Quote the exact rule it believes was broken, copied verbatim from your rule set.
Quote the exact span of the message that broke it.

A verifier then checks that both quotes are real — that the rule quote actually exists in the rule set the agent claimed, and that the message span actually exists in the message. If either is invented, the decision is rejected before it reaches you or the user. That is what keeps the bot from banning on a hunch: it can only act on something it can point at. In the dashboard, the offending span is highlighted inside the full message so you see precisely what it caught.

Same reasoning model as support

Moderation uses the same explicit-reasoning approach as the support agent. See How the agent decides for the support side. The difference here is the literal-quote requirement and the two separate rule sets below.

Two rule sets

You write rules in two boxes, and which box a rule lives in decides what happens when it matches.

Rule set	What happens on a match	Use it for
Flag for review (propose ban)	The message lands in your review queue with Ban, Mute, and Dismiss buttons. Nothing happens to the user until you decide.	Judgment calls — harassment, off-topic, NSFW outside the right channel. Anything you want a human to confirm.
Auto-ban (optional, off by default)	The bot bans immediately on a verified match, no queue. The action still gets logged so you can review or revert it after the fact.	Only unambiguous spam — crypto pumps, token/airdrop shilling, unapproved invite-link spam, drop-shipping bots.

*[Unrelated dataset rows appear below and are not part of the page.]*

-- ==== Sys2Proof/Machine/DmaOps.lean ====
section
/-! DEFINITION. What the DMA commands share (chapter 07): descriptor fields, addresses, rejection, the moves of a transfer,
failures, host ranges, the snoop filter's hold on module-memory lines. -/

namespace Sys2Proof.Machine

/-! ### The descriptor (Table 07-2) -/

/-- OP. -/
def dOp (d : List Byte) : Nat := fld d 0 1 % 16
/-- SRC_SPACE. -/
def dSrcSpace (d : List Byte) : Nat := bits (fld d 1 1) 2 0
/-- DST_SPACE. -/
def dDstSpace (d : List Byte) : Nat := bits (fld d 1 1) 5 3
/-- ALLOC. -/
def dAlloc (d : List Byte) : Bool := bit (fld d 1 1) 6
/-- TRANSPOSE. -/
def dTrans (d : List Byte) : Bool := bit (fld d 1 1) 7
/-- ESIZE. -/
def dEsize (d : List Byte) : Nat := bits (fld d 2 1) 1 0
/-- The element size in bytes. -/
def dE (d : List Byte) : Nat := 2 ^ dEsize d
/-- SHAPE. -/
def dShape (d : List Byte) : Nat := bits (fld d 2 1) 3 2
/-- WAIT_EN. -/
def dWaitEn (d : List Byte) : Bool := bit (fld d 2 1) 4
/-- SIGNAL. -/
def dSignal (d : List Byte) : Bool := bit (fld d 2 1) 5
/-- ORDERED. -/
def dOrdered (d : List Byte) : Bool := bit (fld d 2 1) 6
/-- BLOCK_ORDER. -/
def dBlockOrder (d : List Byte) : Bool := bit (fld d 2 1) 7
/-- MEMOP. -/
def dMemop (d : List Byte) : Nat := fld d 3 1
/-- TAG. -/
def dTag (d : List Byte) : Nat := fld d 4 2
/-- ROWS. -/
def dRows (d : List Byte) : Nat := fld d 6 2
/-- SRC. -/
def dSrc (d : List Byte) : Nat := fld d 8 8
/-- DST. -/
def dDst (d : List Byte) : Nat := fld d 16 8
/-- LEN. -/
def dLen (d : List Byte) : Nat := fld d 24 4
/-- SRC_STRIDE. -/
def dSrcStride (d : List Byte) : Nat := fld d 28 4
/-- DST_STRIDE. -/
def dDstStride (d : List Byte) : Nat := fld d 32 4
/-- WAIT_SYNC. -/
def dWaitSync (d : List Byte) : Nat := fld d 36 2
/-- SIGNAL_SYNC. -/
def dSignalSync (d : List Byte) : Nat := fld d 38 2
/-- WAIT_VALUE. -/
def dWaitValue (d : List Byte) : Nat := fld d 40 4
/-- E_ACC. -/
def dEacc (d : List Byte) : Int := sInt 8 (fld d 44 1)
/-- OPERAND_A. -/
def dOpA (d : List Byte) : Nat := fld d 48 8
/-- OPERAND_B. -/
def dOpB (d : List Byte) : Nat := fld d 56 8

/-- An empty descriptor (Table 07-5). -/
def dEmpty (d : List Byte) : Bool := decide (dOp d ≠ 3 ∧ (dRows d = 0 ∨ dLen d = 0))

/-- The first token of a page operation (R145). -/
def dT0 (d : List Byte) : Nat := bits (dOpB d) 23 0
/-- POOL_PAGES (R145). -/
def dPool (d : List Byte) : Nat := bits (dOpB d) 55 24
/-- ABSENT_STOP (R145). -/
def dAbsentStop (d : List Byte) : Bool := bit (dOpB d) 63
/-- The page stride: the pool side's stride, 16 × LEN for 0 (R145, Table 07-5). -/
def dPageStride (d : List Byte) : Nat :=
  let p := if dOp d = 5 then dSrcStride d else dDstStride d
  if p = 0 then 16 * dLen d else p

/-- A stride with 0 meaning the row length (R143). -/
def strideOr (stride row : Nat) : Nat := if stride = 0 then row else stride

/-- The width of an atomic in bytes, 0 for a code not listed (Table 06-5). -/
def atomicWidth (m : Nat) : Nat :=
  match m with
  | 0x01 | 0x03 | 0x04 | 0x05 | 0x06 | 0x07 | 0x08 | 0x09 | 0x0D | 0x0F => 4
  | 0x02 | 0x0A | 0x0B | 0x0C | 0x0E | 0x10 => 8
  | _ => 0

/-- The source element size of a reduction, 0 for a code not listed (Table 06-6); a BS8 source counts in segments. -/
def reduceSrc (m : Nat) : Nat :=
  match m with
  | 0x20 | 0x22 | 0x23 | 0x24 => 4
  | 0x21 => 2
  | 0x25 => 1088
  | _ => 0

/-- The destination bytes of one reduction row of LEN source bytes (Table 06-6). -/
def reduceRow (m len : Nat) : Nat := if m = 0x25 then len / 1088 * 4096 else if m = 0x21 then len / 2 * 4 else len / 4 * 4
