-- ==== Sys2Proof/Machine/RouterOps.lean ====
section
/-! DEFINITION. What the routing commands share (chapter 12): the choice of a route, returns and the loss rule, windows, ejection, arbitration,
messages, repair, the control block, the congestion map. -/

namespace Sys2Proof.Machine

/-! ### Choosing a route (R263, R265, R266) -/

/-- The ports of a REACH word, lowest first. -/
def State.reachPorts (s : State) (v d k : Nat) : List Nat := listBelow (fun p => bit (s.reach v d k) p) 48

/-- The productive ports of a packet that are usable: (direction, level, port) in order (R265). -/
def State.prodPorts (s : State) (v dest : Nat) : List (Nat × Nat × Nat) :=
  ((List.range 3).map fun i => match s.toward v dest i with
    | none => []
    | some (d, dist) => ((List.range 4).map fun k =>
        if k + 1 ≤ dist then ((s.reachPorts v d k).filter fun p => (s.link p).up).map fun p => (d, k, p) else []).flatten).flatten

/-- The adaptive choice (R265): the port whose adaptive channel has the most free credits, lowest first on a tie. -/
def State.adaptive (s : State) (vc n : Nat) (ports : List Nat) : Option Nat :=
  ports.foldl (fun best p =>
    let f := ((s.link p).vc vc).free
    if f < n then best else match best with
      | some q => if ((s.link q).vc vc).free < f then some p else best
      | none => some p) none

/-- The escape choice (R265): the lowest usable port of REACH(d, 0) with the bubble of 65 flits where the ring is entered. -/
def State.escape (s : State) (v d vc need : Nat) : Option Nat :=
  (s.reachPorts v d 0).find? fun p => (s.link p).up && decide (need ≤ ((s.link p).vc vc).free)

/-- Whether a packet that arrived on a port enters the escape ring of direction d (R265). -/
def State.entersRing (s : State) (v port d : Nat) (esc : Bool) : Bool :=
  !esc || (match s.portDir v port with
    | some (e, _) => decide (e / 2 ≠ d / 2)
    | none => true)

/-- The direction in which a packet would take the escape channel. -/
def State.escapeDir (s : State) (v : Nat) (pk : Packet) : Option Nat :=
  if pk.typ = 1 then some (mcDir pk)
  else (List.range 3).findSome? fun i => (s.toward v (pktDest pk) i).map Prod.fst

/-- The usable ports of a packet (R263, R265): those of its productive directions; on the escape channel, those of one hop along its
first productive direction alone; of a multicast packet, those of one hop along its axis. -/
def State.usablePorts (s : State) (pk : Packet) : List Nat :=
  let v := pktVer pk
  if pk.typ = 1 ∨ pk.esc = true then
    match s.escapeDir v pk with
    | some d => (s.reachPorts v d 0).filter fun p => (s.link p).up
    | none => []
  else (s.prodPorts v (pktDest pk)).map fun x => x.2.2

/-- The output port and channel a held packet takes now (R265, R266); none where it waits. -/
def State.pick (s : State) (h : Held) : Option (Nat × Bool) :=
  let pk := h.pkt
  let v := pktVer pk
  let n := pktFlits pk
  let tc := pk.tc.toNat
  match (if pk.esc then none else s.adaptive (2 * tc) n (s.usablePorts pk)) with
  | some p => some (p, false)
  | none =>
    match s.escapeDir v pk with
    | some d => (s.escape v d (2 * tc + 1) (n + (if s.entersRing v h.port d pk.esc then 65 else 0))).map fun p => (p, true)
    | none => none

Auto-ban only reads the auto-ban box

The verifier forces an auto-ban to literal-quote a rule from the auto-ban set specifically. It cannot reach into your “flag for review” rules to justify an immediate ban. So a rule you only want reviewed can never trigger an automatic ban, even by mistake. Keep anything that needs judgment out of the auto-ban box.

Turning it on

Enable the moderation use case
During onboarding, pick Discord Moderation on the use-cases step. Already onboarded? Turn it on under Settings → Use cases. This is what reveals the moderation setup.
Connect the Discord bot
Moderation runs through the same bot as support, and the install grants the ban, kick, and timeout permissions it needs in the same consent screen. See Install the Discord bot. Two things still matter: the bot's role has to sit above the members it polices, and if you installed before moderation launched, re-run the install once to pick up the new permissions.
Write your rules
In the moderation setup, paste your rules into Flag for review. Plain English works — write it the way you'd write a server-rules post. One rule per line is easiest for the agent to quote cleanly.
Optionally enable auto-ban
Flip on Auto-ban only if you have spam categories that are never a judgment call, then list them in the auto-ban box. You can leave this off entirely and review everything by hand.

Start in review-only

For the first week, leave auto-ban off and let everything flow through the queue. You'll see exactly what the agent would have done and can tune your wording before you trust it to act on its own.

Reviewing in the inbox

Moderation isn't a separate page — flagged messages land in your Inbox next to support tickets, under the moderation filter. Open one and you get the full message with the violating span highlighted, the exact rule it matched, a link to jump straight to the message in Discord, and three actions:

Ban — approve the ban. (Shows as Unban once a user is already banned, so you can reverse it.)
Mute — a softer call than a ban when the message is borderline.
Dismiss — the agent was wrong or it doesn't warrant action; the message is left alone.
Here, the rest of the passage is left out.